TASK DATA -
○ ○ ○ ○ ○ ○ ○
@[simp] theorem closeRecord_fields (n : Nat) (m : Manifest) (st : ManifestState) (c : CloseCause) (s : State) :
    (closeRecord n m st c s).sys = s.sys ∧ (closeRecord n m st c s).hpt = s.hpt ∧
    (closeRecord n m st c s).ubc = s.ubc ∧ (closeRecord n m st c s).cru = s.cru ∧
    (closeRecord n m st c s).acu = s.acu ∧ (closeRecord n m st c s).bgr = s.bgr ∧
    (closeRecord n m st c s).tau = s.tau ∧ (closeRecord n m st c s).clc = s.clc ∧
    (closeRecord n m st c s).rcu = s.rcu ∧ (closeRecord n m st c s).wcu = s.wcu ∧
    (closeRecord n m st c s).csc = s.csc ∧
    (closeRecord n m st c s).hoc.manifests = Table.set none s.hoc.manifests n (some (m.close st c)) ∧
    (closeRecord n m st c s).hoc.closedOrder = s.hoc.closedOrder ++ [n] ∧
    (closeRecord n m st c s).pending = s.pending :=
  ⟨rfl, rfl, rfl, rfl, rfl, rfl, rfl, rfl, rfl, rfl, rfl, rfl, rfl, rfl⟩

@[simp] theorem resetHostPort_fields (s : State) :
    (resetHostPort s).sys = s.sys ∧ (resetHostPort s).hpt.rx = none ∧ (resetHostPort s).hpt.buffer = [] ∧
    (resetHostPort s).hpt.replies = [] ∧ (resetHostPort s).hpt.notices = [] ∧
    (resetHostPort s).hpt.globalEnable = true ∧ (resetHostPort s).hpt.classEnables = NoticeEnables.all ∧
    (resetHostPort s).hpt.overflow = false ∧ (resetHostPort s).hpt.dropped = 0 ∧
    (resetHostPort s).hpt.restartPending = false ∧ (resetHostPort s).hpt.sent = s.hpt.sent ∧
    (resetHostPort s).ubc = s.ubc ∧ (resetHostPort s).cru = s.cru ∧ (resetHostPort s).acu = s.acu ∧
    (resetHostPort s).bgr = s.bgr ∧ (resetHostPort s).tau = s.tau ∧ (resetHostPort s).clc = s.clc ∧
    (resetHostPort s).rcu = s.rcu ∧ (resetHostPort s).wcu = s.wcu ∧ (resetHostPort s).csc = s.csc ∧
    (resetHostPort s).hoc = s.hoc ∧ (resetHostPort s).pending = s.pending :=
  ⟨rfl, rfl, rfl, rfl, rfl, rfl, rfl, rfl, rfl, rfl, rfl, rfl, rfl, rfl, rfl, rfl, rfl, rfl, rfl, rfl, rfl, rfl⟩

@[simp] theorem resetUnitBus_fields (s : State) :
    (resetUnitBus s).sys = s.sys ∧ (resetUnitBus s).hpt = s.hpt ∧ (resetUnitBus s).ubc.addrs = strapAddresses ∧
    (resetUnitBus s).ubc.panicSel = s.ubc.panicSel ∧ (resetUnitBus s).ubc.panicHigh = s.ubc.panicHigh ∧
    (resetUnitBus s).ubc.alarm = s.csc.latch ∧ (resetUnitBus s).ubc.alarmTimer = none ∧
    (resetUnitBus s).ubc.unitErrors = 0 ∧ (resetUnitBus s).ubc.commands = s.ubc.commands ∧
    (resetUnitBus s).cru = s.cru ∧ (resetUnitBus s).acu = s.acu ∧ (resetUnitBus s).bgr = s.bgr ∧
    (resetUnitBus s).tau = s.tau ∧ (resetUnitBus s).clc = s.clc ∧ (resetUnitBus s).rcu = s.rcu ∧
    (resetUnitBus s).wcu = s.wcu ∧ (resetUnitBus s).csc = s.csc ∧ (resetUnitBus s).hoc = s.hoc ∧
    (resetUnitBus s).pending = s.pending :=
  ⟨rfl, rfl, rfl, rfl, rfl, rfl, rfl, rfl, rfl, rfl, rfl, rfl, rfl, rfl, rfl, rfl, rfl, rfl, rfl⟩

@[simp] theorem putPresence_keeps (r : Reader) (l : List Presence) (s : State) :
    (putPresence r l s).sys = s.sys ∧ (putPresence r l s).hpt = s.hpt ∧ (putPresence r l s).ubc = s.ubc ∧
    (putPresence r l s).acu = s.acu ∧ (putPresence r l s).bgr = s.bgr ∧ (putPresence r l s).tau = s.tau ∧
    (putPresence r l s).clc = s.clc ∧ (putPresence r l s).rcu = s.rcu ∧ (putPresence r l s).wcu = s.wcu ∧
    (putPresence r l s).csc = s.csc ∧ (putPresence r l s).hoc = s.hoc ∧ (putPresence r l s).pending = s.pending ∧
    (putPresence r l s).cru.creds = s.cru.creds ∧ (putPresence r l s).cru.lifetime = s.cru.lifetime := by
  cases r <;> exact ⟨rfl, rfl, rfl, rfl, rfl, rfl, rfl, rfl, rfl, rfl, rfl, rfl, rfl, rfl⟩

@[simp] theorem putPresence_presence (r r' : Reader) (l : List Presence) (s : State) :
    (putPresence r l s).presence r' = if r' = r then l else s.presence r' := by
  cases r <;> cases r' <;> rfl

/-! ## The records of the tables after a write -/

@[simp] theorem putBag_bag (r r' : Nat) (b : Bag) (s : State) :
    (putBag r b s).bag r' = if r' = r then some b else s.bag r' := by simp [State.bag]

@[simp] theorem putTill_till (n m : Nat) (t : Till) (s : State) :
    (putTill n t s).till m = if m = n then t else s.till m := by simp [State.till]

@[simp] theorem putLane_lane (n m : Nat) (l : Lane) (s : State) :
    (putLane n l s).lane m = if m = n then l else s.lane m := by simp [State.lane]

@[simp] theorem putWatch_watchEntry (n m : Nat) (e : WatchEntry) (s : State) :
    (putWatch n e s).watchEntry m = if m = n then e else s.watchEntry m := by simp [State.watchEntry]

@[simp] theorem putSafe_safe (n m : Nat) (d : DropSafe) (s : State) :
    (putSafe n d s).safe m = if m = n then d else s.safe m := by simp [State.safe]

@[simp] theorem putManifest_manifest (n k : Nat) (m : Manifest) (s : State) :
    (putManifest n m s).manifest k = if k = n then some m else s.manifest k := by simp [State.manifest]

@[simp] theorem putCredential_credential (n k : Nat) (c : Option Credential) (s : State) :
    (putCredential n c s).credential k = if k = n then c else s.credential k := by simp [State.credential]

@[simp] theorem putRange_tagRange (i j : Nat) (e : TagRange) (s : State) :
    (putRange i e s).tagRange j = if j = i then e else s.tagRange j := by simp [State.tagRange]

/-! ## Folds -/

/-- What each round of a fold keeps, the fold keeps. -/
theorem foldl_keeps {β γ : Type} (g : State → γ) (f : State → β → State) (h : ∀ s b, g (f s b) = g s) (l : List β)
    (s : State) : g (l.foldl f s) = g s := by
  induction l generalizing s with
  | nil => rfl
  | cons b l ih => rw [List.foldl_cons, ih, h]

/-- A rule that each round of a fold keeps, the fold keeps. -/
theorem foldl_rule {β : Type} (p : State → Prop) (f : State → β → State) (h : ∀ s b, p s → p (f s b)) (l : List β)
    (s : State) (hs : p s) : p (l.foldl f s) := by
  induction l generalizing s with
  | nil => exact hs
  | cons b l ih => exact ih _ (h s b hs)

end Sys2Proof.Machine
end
○ ○ ○ ○ ○ ○ ○
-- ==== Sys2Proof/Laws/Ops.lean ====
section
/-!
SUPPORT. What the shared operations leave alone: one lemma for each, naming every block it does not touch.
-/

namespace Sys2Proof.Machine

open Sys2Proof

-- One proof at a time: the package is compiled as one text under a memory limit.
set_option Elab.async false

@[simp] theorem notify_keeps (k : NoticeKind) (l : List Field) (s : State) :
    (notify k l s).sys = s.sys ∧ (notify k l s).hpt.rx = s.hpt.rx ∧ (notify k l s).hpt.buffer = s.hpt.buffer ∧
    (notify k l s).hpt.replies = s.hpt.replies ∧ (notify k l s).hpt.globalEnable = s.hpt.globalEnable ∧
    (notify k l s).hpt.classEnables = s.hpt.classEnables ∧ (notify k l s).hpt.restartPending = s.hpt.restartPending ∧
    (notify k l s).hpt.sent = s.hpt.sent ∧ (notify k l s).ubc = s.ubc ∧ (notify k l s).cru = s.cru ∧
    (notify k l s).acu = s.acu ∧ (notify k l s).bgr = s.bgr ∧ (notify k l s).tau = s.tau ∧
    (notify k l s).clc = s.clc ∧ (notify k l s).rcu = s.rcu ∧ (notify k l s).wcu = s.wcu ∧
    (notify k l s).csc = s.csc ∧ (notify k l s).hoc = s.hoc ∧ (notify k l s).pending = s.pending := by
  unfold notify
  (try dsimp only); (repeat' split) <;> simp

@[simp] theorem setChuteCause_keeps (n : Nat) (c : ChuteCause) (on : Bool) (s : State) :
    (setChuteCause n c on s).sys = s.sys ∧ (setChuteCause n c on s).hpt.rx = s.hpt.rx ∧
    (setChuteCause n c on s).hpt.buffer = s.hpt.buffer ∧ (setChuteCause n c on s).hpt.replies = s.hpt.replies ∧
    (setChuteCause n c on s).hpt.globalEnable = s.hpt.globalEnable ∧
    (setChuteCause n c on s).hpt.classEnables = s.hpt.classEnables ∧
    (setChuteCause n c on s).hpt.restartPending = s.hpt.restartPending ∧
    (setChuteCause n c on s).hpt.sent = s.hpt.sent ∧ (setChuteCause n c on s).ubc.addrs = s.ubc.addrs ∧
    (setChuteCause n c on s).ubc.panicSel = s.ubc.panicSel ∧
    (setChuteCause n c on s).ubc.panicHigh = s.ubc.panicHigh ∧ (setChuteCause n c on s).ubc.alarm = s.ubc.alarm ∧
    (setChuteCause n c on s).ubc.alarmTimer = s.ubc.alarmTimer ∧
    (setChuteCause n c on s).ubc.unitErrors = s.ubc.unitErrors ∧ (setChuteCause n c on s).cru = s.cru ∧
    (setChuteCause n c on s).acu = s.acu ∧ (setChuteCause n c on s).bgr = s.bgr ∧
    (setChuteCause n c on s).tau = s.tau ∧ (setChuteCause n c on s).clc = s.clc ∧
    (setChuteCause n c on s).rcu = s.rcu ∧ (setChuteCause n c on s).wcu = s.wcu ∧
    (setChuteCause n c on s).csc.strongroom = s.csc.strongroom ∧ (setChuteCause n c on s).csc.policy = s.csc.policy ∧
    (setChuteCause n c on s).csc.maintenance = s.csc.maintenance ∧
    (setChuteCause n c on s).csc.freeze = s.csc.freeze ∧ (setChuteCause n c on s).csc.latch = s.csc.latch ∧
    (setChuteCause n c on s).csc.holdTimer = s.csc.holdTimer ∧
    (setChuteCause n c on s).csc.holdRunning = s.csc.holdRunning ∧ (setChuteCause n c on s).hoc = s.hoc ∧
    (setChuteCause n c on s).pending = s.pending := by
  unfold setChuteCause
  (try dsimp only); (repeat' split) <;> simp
○ ○ ○ ○ ○ ○ ○
TASK STATEMENT - Reply with only the number of lines in the material above where the string "alarmTimer" appears.

SOLUTION TO THIS PROBLEM - 2